Throughout the protocol, muscles of the thick group developed less force despite greater apparent SR calcium load compared to those of the thin group. This difference was more pronounced and statistically significant at all temperatures above 32°C. At temperatures closer to room temperature, the slower contractions likely allow sufficient time for oxygen to diffuse into the muscle core. These data are in close agreement to the observation of a critical diameter of 0.2 mm by Schouten et al. [15]. As temperature increases, rate of contraction also increases and oxygen diffusion becomes a limiting factor. The same limitation likely holds true for diffusion of other nutrients and removal of waste products [17].

Time to peak tension and 50% relaxation time were not significantly different between the two groups, despite lower force developed by the thick muscles. At similar frequency or β-adrenergic drive, muscles that produce smaller forces tend to have faster relaxation [7], indicating a correlation between force development and relaxation properties, most likely due to the cooperative activation of the contractile apparatus. Thus, although TTP and RT50 are similar in thin vs thick muscles, absence of a decrease in these timing parameters in the larger muscles that could be expected due to a decrease in peak developed force, likely indicates an impaired relaxation in thicker muscles, which is generally observed under hypoxic conditions [13]. Moreover, impaired relaxation of the thicker muscles is further supported by reduced speeds of contraction and relaxation, and we conclude that not only the amplitude of active force development is impaired, but that diastolic performance also suffers in muscles exceeding the critical diameter.

From the RCC amplitudes experiments one would conclude that thicker muscles have apparently increased SR Ca2+ load as evidenced by the higher RCC amplitude. However, although SR load may be increased, from the current data we cannot determine whether fractional release may be altered in thick muscles. Note, however, that hypoxia causes calcium handling to become impaired, and as a result, myofilament sensitivity may be affected as a compensatory response. The rapid cooling contractions consist of two determining factors, SR calcium load as well as the myofilament response to calcium. If myofilament calcium sensitivity would be increased as a result of hypoxia, a similar SR load will give higher RCC amplitudes. Thus, although RCCs are generally used as a measure of SR calcium load, myofilament sensitivity may also be a factor in the analysis of such experiments. However, acidosis as a result of hypoxia would generally lead to a loss in myofilament calcium sensitivity, and thus may not explain the observed apparent discrepancy between SR calcium load and contractile force. In addition, myofilament calcium sensitivity is temperature sensitive, and thus it could drastically change between body temperature and when measuring an RCC at 0°C. Despite this unresolved observation, it is nonetheless clear that thick muscles give a different result and therefore is another argument as to why contractile assessment of such thick muscles should lead to ambiguous results.
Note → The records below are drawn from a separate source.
-- ==== Sys2Proof/Machine/Sequencer.lean ====
section
/-! DEFINITION. The Connection Sequencer (`41_connection_sequencer.md`): the only writer of `ConnectionState` (R175). -/

namespace Sys2Proof.Machine

/-- Session re-initialisation, the first step of `connect`: no clock pulse, nothing on `TRACE` (R170, R341). -/
def sessionReinit (s : State) : State :=
  let off := s.setConnection .disconnected
  let pins := off.mapPins fun p => { p with swclk := false, swdioOut := true, swdioOe := true }
  pins.mapSession fun x => { x with driveState := .driven }

/-- `readIdcode()`: the identification read and its validity test (R171). -/
def readIdcode (s : State) : Res Word :=
  tryThen (dpRead s.cfg.engine.dpIdcode s) fun v s1 =>
    if deadIdcode v then (.error .eNoTarget, s1) else (.ok v, s1)

/-- Store the identification code (R32). -/
def setIdcode (v : Word) (s : State) : State :=
  s.mapSession fun x => { x with idcodeReg := v }

/-- The identification read by the dormant wake, else by line reset and protocol select (R170). -/
def identify (s : State) : Res Word :=
  match readIdcode (dormantWakeSequence s) with
  | (.ok v, s1) => (.ok v, s1)
  | (.error _, s1) =>
    match readIdcode (jtagToSwdSequence (lineReset s1)) with
    | (.ok v, s2) => (.ok v, s2)
    | (.error _, s2) => (.error .eConnect, s2)

/-- `connect()` (R170). -/
def connect (s : State) : Res Word :=
  tryThen (identify (sessionReinit s)) fun v s1 =>
    tryThen (powerUp (setIdcode v s1)) fun _ s2 =>
      tryThen (memApInit s2) fun _ s3 => (.ok s3.session.idcodeReg, s3.setConnection .connected)

/-- `disconnect()` (R172). -/
def disconnect (s : State) : State :=
  (lineReset s).setConnection .disconnected

/-- `isConnected()`: no wire activity when the flag is already down; it never upgrades (R173). -/
def isConnected (s : State) : Bool × State :=
  if s.session.connectionState = .disconnected then (false, s)
  else
    match readIdcode s with
    | (.ok v, s1) => (true, setIdcode v s1)
    | (.error _, s1) => (false, s1.setConnection .disconnected)

/-- Set the reset pin asserted or released, with its event (R24, R174). -/
def driveNreset (asserted : Bool) (s : State) : State :=
  let level := if asserted then s.cfg.wire.nresetActiveLevel else !s.cfg.wire.nresetActiveLevel
  (s.mapPins fun p => { p with nreset := level }).emit (.nrst asserted)

/-- `resetTarget()` (R174). -/
def resetTarget (s : State) : Res Word :=
  if s.cfg.link.hasNreset then
    let held := delay .resetAssert (driveNreset true s)
    connect (delay .resetRelease (driveNreset false held))
  else (.error .eUnsupported, s)

def execConnect (s : State) : Host.Outcome State Fault Refusal := .next (respondWord (connect s))
def execDisconnect (s : State) : Host.Outcome State Fault Refusal := .next (respondDone (disconnect s))
/-- The Boolean answer in bit 0 of the result, the status always Ok (R173). -/
def execIsConnected (s : State) : Host.Outcome State Fault Refusal :=
  .next (respondValue (if (isConnected s).1 then 1#32 else 0#32) (isConnected s).2)
def execResetTarget (s : State) : Host.Outcome State Fault Refusal := .next (respondWord (resetTarget s))

end Sys2Proof.Machine
end

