-- ==== Sys2Proof/Machine/Fetch.lean ====
section
/-! DEFINITION. How a call of the host is taken in and how it ends: the command port's handshake (`10_state.md` R26), `BUSY` and
`OP` (R34), and what is unspecified between operations (R33 to R36). -/

namespace Sys2Proof.Machine

/-- The code of the operation a request names; a wire format has none (R123; log 36). -/
def requestOp : Request → Option (BitVec 8)
  | .port c => some c.op
  | .direct c => some c.op
  | .wire _ => none

/-- The one-cycle pulses `RSP_VALID` and `PROG_VALID` fall (R26, R27; log 16). DESIGN CHOICE: the status, data, counts and
label beside them keep their last values (log 16). -/
def State.clearPulses (s : State) : State :=
  s.mapPorts fun p => { p with rspValid := false, progValid := false }

/-- No call is presented: the block is idle and waits for one (R343). -/
def State.idle (s : State) : State := s.clearPulses

/-- Take the call off the stream, its buffer, callback and configuration presented at the ports (R26, R27). -/
def State.present (c : HostCall) (rest : List HostCall) (s : State) : State :=
  s.clearPulses.mapInputs fun x =>
    { x with stream := rest, buffer := c.buffer, callback := c.callback, config := c.config }

/-- A call is accepted: `BUSY` rises, `OP` holds its code (R26, R34). DESIGN CHOICE: a wire row has no command code, and `OP`
keeps while it runs what it held before (log 36). -/
def State.accept (c : HostCall) (rest : List HostCall) (s : State) : State :=
  (s.present c rest).mapSession fun x =>
    { x with busy := true, op := (requestOp c.request).getD x.op }

/-- The command port refuses a `CMD_OP`: `E_UNSUPPORTED`, no hardware touched, no state of the block changed (R119, R305). -/
def State.rejectOp (c : HostCall) (rest : List HostCall) (s : State) : State :=
  respond (.error .eUnsupported, s.present c rest)

/-- A call has ended: `BUSY` falls and `OP` is unspecified (R34). The working registers and `CTRL_AP_INDEX` are unspecified
between operations (R33, R35, R36; log 5), except after a precondition error, which changes no state (R305). -/
def State.retire (s : State) : State :=
  let released := s.mapSession fun x => { x with busy := false }
  if isPreconditionStatus s.ports.rspStatus then freeOp released
  else freeOp (freeCtrlApIndex (freeWorkingRegs released))

end Sys2Proof.Machine
end

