/-! ### Flash Programming Engine -/

/-- R239, R240: the ready wait ends with the poll that completes `READY_CONSECUTIVE` ready reads in a row, a busy read or a
read that fails starting the run again (D23), one delay between two polls; a budget of polls without such a run, one ready read
on the last poll included, is `E_TIMEOUT`. That an internal operation answers on the response port is log 27. -/
def Obligations.ReadyWaitOutcomes : Prop :=
  ∀ (s : State) (timeoutMs : Word) (ps : List Poll) (rest : List (Option Bool)), Parked s →
    validConfig s.cfg = true → NvmcAligned s.cfg → Answers (readyPolls s.cfg ps) rest s →
      (Settles s.cfg timeoutMs.toNat ps →
        ∃ t, exec (.waitControllerReady timeoutMs) s = .next t ∧ Responded statusOk t
          ∧ Played (readyPolls s.cfg ps) rest s t ∧ t.session = s.session
          ∧ t.seqRegs = { s.seqRegs with pollsLeft := t.seqRegs.pollsLeft, readyRun := t.seqRegs.readyRun }
          ∧ HostPortsKept s t)
      ∧ (NeverSettles s.cfg timeoutMs.toNat ps →
        ∃ t, exec (.waitControllerReady timeoutMs) s = .next t ∧ Responded 0x05#8 t
          ∧ Played (readyPolls s.cfg ps) rest s t ∧ t.session = s.session
          ∧ t.seqRegs = { s.seqRegs with pollsLeft := t.seqRegs.pollsLeft, readyRun := t.seqRegs.readyRun }
          ∧ HostPortsKept s t)

/-- R241: a mode switch is one write and one read-back; it is `Ok` exactly when the read-back shows the mode, else `E_MODE`.
That an internal operation answers on the response port is log 27. -/
def Obligations.ModeSwitchReadsBack : Prop :=
  ∀ (s : State) (m : NvmcMode) (back : Word × Word) (rest : List (Option Bool)), Parked s →
    1 ≤ s.cfg.engine.maxAttempts → NvmcAligned s.cfg → Answers (modeActs s.cfg m back) rest s →
      ∃ t, exec (.setControllerMode m) s = .next t ∧ Played (modeActs s.cfg m back) rest s t
        ∧ (ShowsMode s.cfg m back → Responded statusOk t) ∧ (¬ ShowsMode s.cfg m back → Responded 0x0A#8 t)
        ∧ t.session = s.session ∧ t.seqRegs = s.seqRegs ∧ HostPortsKept s t

/-- R243: a page erase of any address in range: the aligned page, the whole sequence of the rule, ReadOnly restored. -/
def Obligations.ErasePageCompletes : Prop :=
  ∀ (s : State) (address : Word) (k : EraseTalk) (rest : List (Option Bool)), Parked s → validConfig s.cfg = true →
    NvmcAligned s.cfg → s.cfg.flash.flashBase ≤ address.toNat →
      address.toNat - s.cfg.flash.flashBase < s.cfg.flash.flashSize → k.good s.cfg →
        Answers (eraseActs s.cfg (alignDown address s.cfg.flash.pageSize) k) rest s →
          ∃ t, exec (.erasePage address) s = .next t ∧ Responded statusOk t
            ∧ Played (eraseActs s.cfg (alignDown address s.cfg.flash.pageSize) k) rest s t ∧ t.session = s.session
            ∧ t.seqRegs = { s.seqRegs with pollsLeft := t.seqRegs.pollsLeft, readyRun := t.seqRegs.readyRun }
            ∧ HostPortsKept s t

/-- R243, R242: the first sample that is not erased ends the erase with `E_ERASE_VERIFY`; later samples are not read, the mode is
restored, and what the restoring read-back shows does not change the code. -/
def Obligations.EraseSampleFails : Prop :=
  ∀ (s : State) (address : Word) (k : EraseTalk) (before : List (Word × Word)) (p : Word × Word)
    (rest : List (Option Bool)), Parked s → validConfig s.cfg = true → NvmcAligned s.cfg →
      s.cfg.flash.flashBase ≤ address.toNat → address.toNat - s.cfg.flash.flashBase < s.cfg.flash.flashSize →
        Settles s.cfg s.cfg.flash.readyTimeoutMs k.before → ShowsMode s.cfg .erase k.into →
          Settles s.cfg s.cfg.flash.erasePageTimeoutMs k.after → k.samples = before ++ [p] →
            k.samples.length ≤ s.cfg.flash.eraseVerifyOffsets.length →
              (∀ q ∈ before, q.2 = s.cfg.flash.erasedWord) → p.2 ≠ s.cfg.flash.erasedWord →
                Answers (eraseActs s.cfg (alignDown address s.cfg.flash.pageSize) k) rest s →
                  ∃ t, exec (.erasePage address) s = .next t ∧ Responded 0x0B#8 t
                    ∧ Played (eraseActs s.cfg (alignDown address s.cfg.flash.pageSize) k) rest s t
                    ∧ t.session = s.session
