-- ==== Sys2Proof/Laws/Frames.lean ====
section
/-! SUPPORT. Frames, whatever the line shows: what a wire operation, a flash operation and a sequencer operation can change, one
lemma per shared operation, for claims over all instructions. -/

namespace Sys2Proof.Machine

/-- What an operation of the Link or of the Transaction Engine leaves as it was. -/
structure Wired (s t : State) : Prop where
  cfg : t.cfg = s.cfg
  host : ∃ n, t.inputs = { s.inputs with line := s.inputs.line.drop n }
  trace : ∃ es, t.trace = s.trace ++ es
  nreset : t.pins.nreset = s.pins.nreset
  session : t.session = { s.session with driveState := t.session.driveState, lock := t.session.lock }
  seqRegs : t.seqRegs = s.seqRegs
  ports : HostPortsKept s t

theorem Wired.refl (s : State) : Wired s s :=
  ⟨rfl, ⟨0, rfl⟩, ⟨[], by simp⟩, rfl, rfl, rfl, rfl, rfl, rfl, rfl, rfl, rfl⟩

theorem Wired.trans {s t u : State} (h : Wired s t) (k : Wired t u) : Wired s u := by
  obtain ⟨n, hn⟩ := h.host
  obtain ⟨m, hm⟩ := k.host
  obtain ⟨es, hes⟩ := h.trace
  obtain ⟨fs, hfs⟩ := k.trace
  obtain ⟨p1, p2, p3, p4, p5, p6⟩ := h.ports
  obtain ⟨q1, q2, q3, q4, q5, q6⟩ := k.ports
  refine ⟨k.cfg.trans h.cfg, ⟨n + m, ?_⟩, ⟨es ++ fs, ?_⟩, k.nreset.trans h.nreset, ?_, k.seqRegs.trans h.seqRegs,
    q1.trans p1, q2.trans p2, q3.trans p3, q4.trans p4, q5.trans p5, q6.trans p6⟩
  · rw [hm, hn]; simp [List.drop_drop]
  · rw [hfs, hes, List.append_assoc]
  · rw [k.session, h.session]

/-- What an operation of the Flash Programming Engine leaves as it was; it leaves a parked line parked. -/
structure Worked (s t : State) : Prop where
  cfg : t.cfg = s.cfg
  host : ∃ n, t.inputs = { s.inputs with line := s.inputs.line.drop n }
  trace : ∃ es, t.trace = s.trace ++ es
  nreset : t.pins.nreset = s.pins.nreset
  session : t.session = { s.session with driveState := t.session.driveState, lock := t.session.lock }
  parked : Parked s → Parked t

/-- What an operation of the sequencers leaves as it was; it leaves a parked line parked. -/
structure Advanced (s t : State) : Prop where
  cfg : t.cfg = s.cfg
  host : ∃ n, t.inputs = { s.inputs with line := s.inputs.line.drop n }
  trace : ∃ es, t.trace = s.trace ++ es
  busyOp : t.session.busy = s.session.busy ∧ t.session.op = s.session.op
  parked : Parked s → Parked t

/-- A wire operation that leaves a parked line parked. -/
structure Ran (s t : State) : Prop where
  wired : Wired s t
  parked : Parked s → Parked t

theorem Ran.refl (s : State) : Ran s s := ⟨Wired.refl s, id⟩
theorem Ran.trans {s t u : State} (h : Ran s t) (k : Ran t u) : Ran s u :=
  ⟨h.wired.trans k.wired, k.parked ∘ h.parked⟩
When we further divided the obtained data (in addition to the 15 data sets, not shown), into muscles that had diameters of <100 μm and those with diameters between 100 μm and 150 μm, no difference was seen between these two groups in any of the assessed parameters. Thus we conclude that, under physiological and near physiological temperature and frequencies, the critical diameter for cardiac muscles is 150 μm in order to minimize core hypoxia-related impairment of contractile function. This implies that whenever muscle dimensions exceed this critical diameter, some degree of contractile dysfunction can be expected to occur, especially under the most demanding conditions (high frequencies at body temperature).